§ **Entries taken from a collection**
[Start of section]
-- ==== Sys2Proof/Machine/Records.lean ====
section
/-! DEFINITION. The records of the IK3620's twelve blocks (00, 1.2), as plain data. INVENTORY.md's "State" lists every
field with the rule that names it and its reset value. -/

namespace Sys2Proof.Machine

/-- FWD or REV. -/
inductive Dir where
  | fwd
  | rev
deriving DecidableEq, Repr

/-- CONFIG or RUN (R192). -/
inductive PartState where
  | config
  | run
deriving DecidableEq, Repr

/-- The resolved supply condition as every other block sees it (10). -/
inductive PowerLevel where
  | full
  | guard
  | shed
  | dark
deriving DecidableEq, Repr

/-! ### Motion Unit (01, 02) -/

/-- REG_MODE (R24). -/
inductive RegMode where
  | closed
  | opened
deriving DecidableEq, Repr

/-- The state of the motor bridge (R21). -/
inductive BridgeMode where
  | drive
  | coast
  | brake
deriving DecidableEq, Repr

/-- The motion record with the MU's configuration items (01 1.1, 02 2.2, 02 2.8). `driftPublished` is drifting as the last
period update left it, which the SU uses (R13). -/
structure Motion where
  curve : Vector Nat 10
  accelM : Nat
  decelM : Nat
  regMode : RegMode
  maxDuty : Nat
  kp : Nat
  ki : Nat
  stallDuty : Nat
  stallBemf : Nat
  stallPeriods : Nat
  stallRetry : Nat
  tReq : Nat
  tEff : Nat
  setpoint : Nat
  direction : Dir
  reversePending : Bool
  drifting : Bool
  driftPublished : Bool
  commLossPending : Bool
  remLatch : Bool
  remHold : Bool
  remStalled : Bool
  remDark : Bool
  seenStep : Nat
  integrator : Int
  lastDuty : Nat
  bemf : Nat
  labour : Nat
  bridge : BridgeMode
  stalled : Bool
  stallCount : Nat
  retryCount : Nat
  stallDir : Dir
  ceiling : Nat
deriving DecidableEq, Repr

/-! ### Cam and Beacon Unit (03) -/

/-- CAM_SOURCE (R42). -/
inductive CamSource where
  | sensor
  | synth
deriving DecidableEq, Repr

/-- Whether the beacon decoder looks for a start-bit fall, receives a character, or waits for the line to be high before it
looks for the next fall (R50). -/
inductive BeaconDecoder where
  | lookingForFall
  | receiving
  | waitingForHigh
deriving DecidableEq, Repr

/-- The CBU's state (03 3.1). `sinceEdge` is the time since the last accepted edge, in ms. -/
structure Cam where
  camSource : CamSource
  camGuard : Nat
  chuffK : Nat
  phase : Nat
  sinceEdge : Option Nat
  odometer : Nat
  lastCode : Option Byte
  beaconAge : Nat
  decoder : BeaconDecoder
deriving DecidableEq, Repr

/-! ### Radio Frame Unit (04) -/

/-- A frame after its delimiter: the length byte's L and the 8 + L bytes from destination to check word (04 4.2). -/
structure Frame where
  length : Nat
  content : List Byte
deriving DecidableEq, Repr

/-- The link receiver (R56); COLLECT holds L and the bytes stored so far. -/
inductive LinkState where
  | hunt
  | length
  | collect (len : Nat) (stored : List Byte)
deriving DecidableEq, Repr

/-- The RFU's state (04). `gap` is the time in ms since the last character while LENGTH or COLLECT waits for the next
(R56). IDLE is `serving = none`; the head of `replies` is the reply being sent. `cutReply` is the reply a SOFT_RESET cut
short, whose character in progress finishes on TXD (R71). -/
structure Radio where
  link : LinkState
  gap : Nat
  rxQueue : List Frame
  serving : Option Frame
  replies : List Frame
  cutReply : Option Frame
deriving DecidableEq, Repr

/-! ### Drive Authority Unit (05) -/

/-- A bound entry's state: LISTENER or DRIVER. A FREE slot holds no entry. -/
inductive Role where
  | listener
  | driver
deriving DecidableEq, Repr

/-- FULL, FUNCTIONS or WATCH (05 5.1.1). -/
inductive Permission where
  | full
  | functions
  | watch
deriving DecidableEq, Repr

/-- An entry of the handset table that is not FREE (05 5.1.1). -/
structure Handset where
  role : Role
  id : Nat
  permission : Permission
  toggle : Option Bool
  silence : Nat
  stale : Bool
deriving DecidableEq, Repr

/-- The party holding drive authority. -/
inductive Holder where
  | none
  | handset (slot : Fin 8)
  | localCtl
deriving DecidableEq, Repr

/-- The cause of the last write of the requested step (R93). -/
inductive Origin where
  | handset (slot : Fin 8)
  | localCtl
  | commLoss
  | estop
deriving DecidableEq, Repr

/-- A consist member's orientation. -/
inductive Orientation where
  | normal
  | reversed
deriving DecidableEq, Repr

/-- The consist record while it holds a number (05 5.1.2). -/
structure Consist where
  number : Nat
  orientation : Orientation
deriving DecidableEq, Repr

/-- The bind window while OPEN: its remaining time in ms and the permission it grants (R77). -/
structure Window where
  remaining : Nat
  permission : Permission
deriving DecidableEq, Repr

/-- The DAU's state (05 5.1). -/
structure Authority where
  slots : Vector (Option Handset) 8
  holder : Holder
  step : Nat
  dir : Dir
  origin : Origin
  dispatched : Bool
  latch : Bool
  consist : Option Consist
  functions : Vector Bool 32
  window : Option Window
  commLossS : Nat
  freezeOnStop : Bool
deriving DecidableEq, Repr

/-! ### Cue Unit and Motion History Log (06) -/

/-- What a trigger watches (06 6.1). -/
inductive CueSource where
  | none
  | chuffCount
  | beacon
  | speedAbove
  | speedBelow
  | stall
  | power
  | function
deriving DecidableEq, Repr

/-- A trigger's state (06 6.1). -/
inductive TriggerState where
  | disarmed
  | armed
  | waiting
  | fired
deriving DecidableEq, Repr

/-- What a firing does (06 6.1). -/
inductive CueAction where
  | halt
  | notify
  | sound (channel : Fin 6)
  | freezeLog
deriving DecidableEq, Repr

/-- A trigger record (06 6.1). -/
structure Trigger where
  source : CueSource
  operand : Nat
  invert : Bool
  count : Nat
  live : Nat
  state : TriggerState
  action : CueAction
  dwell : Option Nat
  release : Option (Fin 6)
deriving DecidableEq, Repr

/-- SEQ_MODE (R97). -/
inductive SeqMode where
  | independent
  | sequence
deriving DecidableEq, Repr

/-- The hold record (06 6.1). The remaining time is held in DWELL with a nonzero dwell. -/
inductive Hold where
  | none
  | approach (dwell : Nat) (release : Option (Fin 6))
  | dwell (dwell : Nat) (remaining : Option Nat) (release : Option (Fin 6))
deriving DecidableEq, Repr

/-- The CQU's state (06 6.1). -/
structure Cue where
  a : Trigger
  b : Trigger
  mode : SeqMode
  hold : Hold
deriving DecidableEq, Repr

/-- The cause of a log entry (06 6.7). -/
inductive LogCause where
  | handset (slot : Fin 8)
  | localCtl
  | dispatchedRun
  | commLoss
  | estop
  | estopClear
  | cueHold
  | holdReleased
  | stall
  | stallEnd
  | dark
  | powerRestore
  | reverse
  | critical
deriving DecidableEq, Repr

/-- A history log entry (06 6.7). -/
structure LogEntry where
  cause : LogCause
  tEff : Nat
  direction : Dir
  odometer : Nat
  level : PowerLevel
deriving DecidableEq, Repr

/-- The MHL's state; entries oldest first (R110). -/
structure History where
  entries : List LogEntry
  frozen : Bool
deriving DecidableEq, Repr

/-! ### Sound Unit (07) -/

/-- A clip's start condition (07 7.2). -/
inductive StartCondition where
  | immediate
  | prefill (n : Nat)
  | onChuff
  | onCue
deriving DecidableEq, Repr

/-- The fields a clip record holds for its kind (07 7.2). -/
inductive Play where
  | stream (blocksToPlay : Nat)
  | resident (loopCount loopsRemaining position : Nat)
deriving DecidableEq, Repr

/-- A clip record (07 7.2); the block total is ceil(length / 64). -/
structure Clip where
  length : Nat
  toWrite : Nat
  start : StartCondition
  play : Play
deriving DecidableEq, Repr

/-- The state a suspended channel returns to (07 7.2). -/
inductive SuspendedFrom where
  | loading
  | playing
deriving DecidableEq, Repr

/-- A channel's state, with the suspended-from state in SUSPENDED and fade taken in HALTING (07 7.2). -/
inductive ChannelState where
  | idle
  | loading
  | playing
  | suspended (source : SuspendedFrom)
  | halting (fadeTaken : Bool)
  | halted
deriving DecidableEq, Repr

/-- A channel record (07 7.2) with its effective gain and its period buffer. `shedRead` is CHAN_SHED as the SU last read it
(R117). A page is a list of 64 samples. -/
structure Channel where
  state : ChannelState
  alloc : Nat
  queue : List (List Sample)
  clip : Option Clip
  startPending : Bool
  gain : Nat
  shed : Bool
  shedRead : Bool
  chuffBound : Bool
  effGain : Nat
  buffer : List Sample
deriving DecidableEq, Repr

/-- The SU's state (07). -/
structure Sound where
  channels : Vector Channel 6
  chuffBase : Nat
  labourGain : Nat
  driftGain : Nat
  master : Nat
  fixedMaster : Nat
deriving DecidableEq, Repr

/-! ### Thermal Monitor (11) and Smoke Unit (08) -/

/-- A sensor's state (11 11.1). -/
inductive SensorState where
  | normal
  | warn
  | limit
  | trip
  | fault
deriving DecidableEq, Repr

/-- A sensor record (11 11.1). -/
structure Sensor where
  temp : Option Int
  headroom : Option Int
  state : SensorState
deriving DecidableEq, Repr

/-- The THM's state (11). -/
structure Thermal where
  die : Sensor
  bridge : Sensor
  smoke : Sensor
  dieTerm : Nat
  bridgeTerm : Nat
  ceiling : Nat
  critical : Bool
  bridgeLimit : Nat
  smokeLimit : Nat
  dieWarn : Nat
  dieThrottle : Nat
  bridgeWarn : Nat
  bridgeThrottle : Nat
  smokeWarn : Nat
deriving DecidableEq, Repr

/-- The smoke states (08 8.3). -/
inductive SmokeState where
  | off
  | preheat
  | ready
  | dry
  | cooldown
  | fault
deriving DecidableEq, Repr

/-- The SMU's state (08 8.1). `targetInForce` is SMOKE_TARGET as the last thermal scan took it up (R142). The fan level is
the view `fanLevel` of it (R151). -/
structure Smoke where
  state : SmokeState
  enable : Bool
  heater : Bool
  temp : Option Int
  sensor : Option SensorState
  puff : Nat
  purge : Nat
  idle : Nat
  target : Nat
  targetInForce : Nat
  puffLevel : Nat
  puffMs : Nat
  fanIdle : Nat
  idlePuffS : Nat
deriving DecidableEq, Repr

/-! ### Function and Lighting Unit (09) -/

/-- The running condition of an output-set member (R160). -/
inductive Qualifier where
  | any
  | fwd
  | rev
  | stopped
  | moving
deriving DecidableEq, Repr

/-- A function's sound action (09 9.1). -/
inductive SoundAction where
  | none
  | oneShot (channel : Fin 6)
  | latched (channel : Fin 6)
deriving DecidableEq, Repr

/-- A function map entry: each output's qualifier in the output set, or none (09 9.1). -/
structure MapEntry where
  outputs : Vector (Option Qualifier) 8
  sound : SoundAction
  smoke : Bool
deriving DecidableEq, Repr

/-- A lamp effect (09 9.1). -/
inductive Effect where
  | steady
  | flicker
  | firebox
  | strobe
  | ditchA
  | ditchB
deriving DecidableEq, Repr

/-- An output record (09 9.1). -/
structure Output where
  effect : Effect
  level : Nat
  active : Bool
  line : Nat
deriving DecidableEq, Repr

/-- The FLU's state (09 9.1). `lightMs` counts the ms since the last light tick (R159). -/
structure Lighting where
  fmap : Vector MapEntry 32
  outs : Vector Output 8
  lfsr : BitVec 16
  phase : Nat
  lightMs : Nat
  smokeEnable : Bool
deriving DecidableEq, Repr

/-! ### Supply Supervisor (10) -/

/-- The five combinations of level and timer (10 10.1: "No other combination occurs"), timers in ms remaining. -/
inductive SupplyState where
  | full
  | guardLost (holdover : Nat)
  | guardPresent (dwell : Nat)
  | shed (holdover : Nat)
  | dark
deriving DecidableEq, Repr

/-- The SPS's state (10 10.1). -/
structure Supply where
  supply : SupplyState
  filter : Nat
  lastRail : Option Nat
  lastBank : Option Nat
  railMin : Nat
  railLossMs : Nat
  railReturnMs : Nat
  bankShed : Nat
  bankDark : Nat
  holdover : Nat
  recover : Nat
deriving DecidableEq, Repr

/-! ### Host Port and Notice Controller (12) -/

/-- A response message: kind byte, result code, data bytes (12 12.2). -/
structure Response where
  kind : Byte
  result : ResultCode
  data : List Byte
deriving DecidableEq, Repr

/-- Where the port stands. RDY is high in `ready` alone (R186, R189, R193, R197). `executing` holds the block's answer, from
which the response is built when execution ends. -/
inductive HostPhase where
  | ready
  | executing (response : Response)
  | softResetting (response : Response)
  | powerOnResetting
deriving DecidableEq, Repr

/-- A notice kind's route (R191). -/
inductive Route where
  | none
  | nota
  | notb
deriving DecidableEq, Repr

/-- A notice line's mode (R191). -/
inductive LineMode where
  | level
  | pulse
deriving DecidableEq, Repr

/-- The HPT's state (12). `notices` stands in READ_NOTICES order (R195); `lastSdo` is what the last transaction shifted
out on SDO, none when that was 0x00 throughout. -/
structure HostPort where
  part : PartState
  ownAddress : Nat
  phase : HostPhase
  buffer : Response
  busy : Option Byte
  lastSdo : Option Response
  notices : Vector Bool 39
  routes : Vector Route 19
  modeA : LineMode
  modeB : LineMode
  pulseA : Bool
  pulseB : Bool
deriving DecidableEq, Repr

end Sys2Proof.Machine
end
[End of section]
§ **Prompt**
For this exercise, output exactly the lines above from the line with "sound : SoundAction" to the line with "inductive LineMode where", counting both, and leave out the rest.

§ **Completed task**
  sound : SoundAction
  smoke : Bool
deriving DecidableEq, Repr

/-- A lamp effect (09 9.1). -/
inductive Effect where
  | steady
  | flicker
  | firebox
  | strobe
  | ditchA
  | ditchB
deriving DecidableEq, Repr

/-- An output record (09 9.1). -/
structure Output where
  effect : Effect
  level : Nat
  active : Bool
  line : Nat
deriving DecidableEq, Repr

/-- The FLU's state (09 9.1). `lightMs` counts the ms since the last light tick (R159). -/
structure Lighting where
  fmap : Vector MapEntry 32
  outs : Vector Output 8
  lfsr : BitVec 16
  phase : Nat
  lightMs : Nat
  smokeEnable : Bool
deriving DecidableEq, Repr

/-! ### Supply Supervisor (10) -/

/-- The five combinations of level and timer (10 10.1: "No other combination occurs"), timers in ms remaining. -/
inductive SupplyState where
  | full
  | guardLost (holdover : Nat)
  | guardPresent (dwell : Nat)
  | shed (holdover : Nat)
  | dark
deriving DecidableEq, Repr

/-- The SPS's state (10 10.1). -/
structure Supply where
  supply : SupplyState
  filter : Nat
  lastRail : Option Nat
  lastBank : Option Nat
  railMin : Nat
  railLossMs : Nat
  railReturnMs : Nat
  bankShed : Nat
  bankDark : Nat
  holdover : Nat
  recover : Nat
deriving DecidableEq, Repr

/-! ### Host Port and Notice Controller (12) -/

/-- A response message: kind byte, result code, data bytes (12 12.2). -/
structure Response where
  kind : Byte
  result : ResultCode
  data : List Byte
deriving DecidableEq, Repr

/-- Where the port stands. RDY is high in `ready` alone (R186, R189, R193, R197). `executing` holds the block's answer, from
which the response is built when execution ends. -/
inductive HostPhase where
  | ready
  | executing (response : Response)
  | softResetting (response : Response)
  | powerOnResetting
deriving DecidableEq, Repr

/-- A notice kind's route (R191). -/
inductive Route where
  | none
  | nota
  | notb
deriving DecidableEq, Repr

/-- A notice line's mode (R191). -/
inductive LineMode where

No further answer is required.